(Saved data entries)
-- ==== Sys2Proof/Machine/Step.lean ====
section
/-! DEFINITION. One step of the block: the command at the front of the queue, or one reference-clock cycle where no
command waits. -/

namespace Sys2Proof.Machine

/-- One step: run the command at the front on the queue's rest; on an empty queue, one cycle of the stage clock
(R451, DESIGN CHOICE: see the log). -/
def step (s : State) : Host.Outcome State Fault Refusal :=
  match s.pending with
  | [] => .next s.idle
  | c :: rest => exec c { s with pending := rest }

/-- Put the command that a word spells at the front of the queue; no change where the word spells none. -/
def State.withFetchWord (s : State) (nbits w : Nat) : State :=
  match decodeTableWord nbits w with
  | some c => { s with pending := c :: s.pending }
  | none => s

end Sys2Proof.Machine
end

## WORK REQUIRED
Copy every record exactly, with nothing added or dropped.

## ANSWER SPACE
-- ==== Sys2Proof/Machine/Step.lean ====
section
/-! DEFINITION. One step of the block: the command at the front of the queue, or one reference-clock cycle where no
command waits. -/

namespace Sys2Proof.Machine

/-- One step: run the command at the front on the queue's rest; on an empty queue, one cycle of the stage clock
(R451, DESIGN CHOICE: see the log). -/
def step (s : State) : Host.Outcome State Fault Refusal :=
  match s.pending with
  | [] => .next s.idle
  | c :: rest => exec c { s with pending := rest }

/-- Put the command that a word spells at the front of the queue; no change where the word spells none. -/
def State.withFetchWord (s : State) (nbits w : Nat) : State :=
  match decodeTableWord nbits w with
  | some c => { s with pending := c :: s.pending }
  | none => s

end Sys2Proof.Machine
end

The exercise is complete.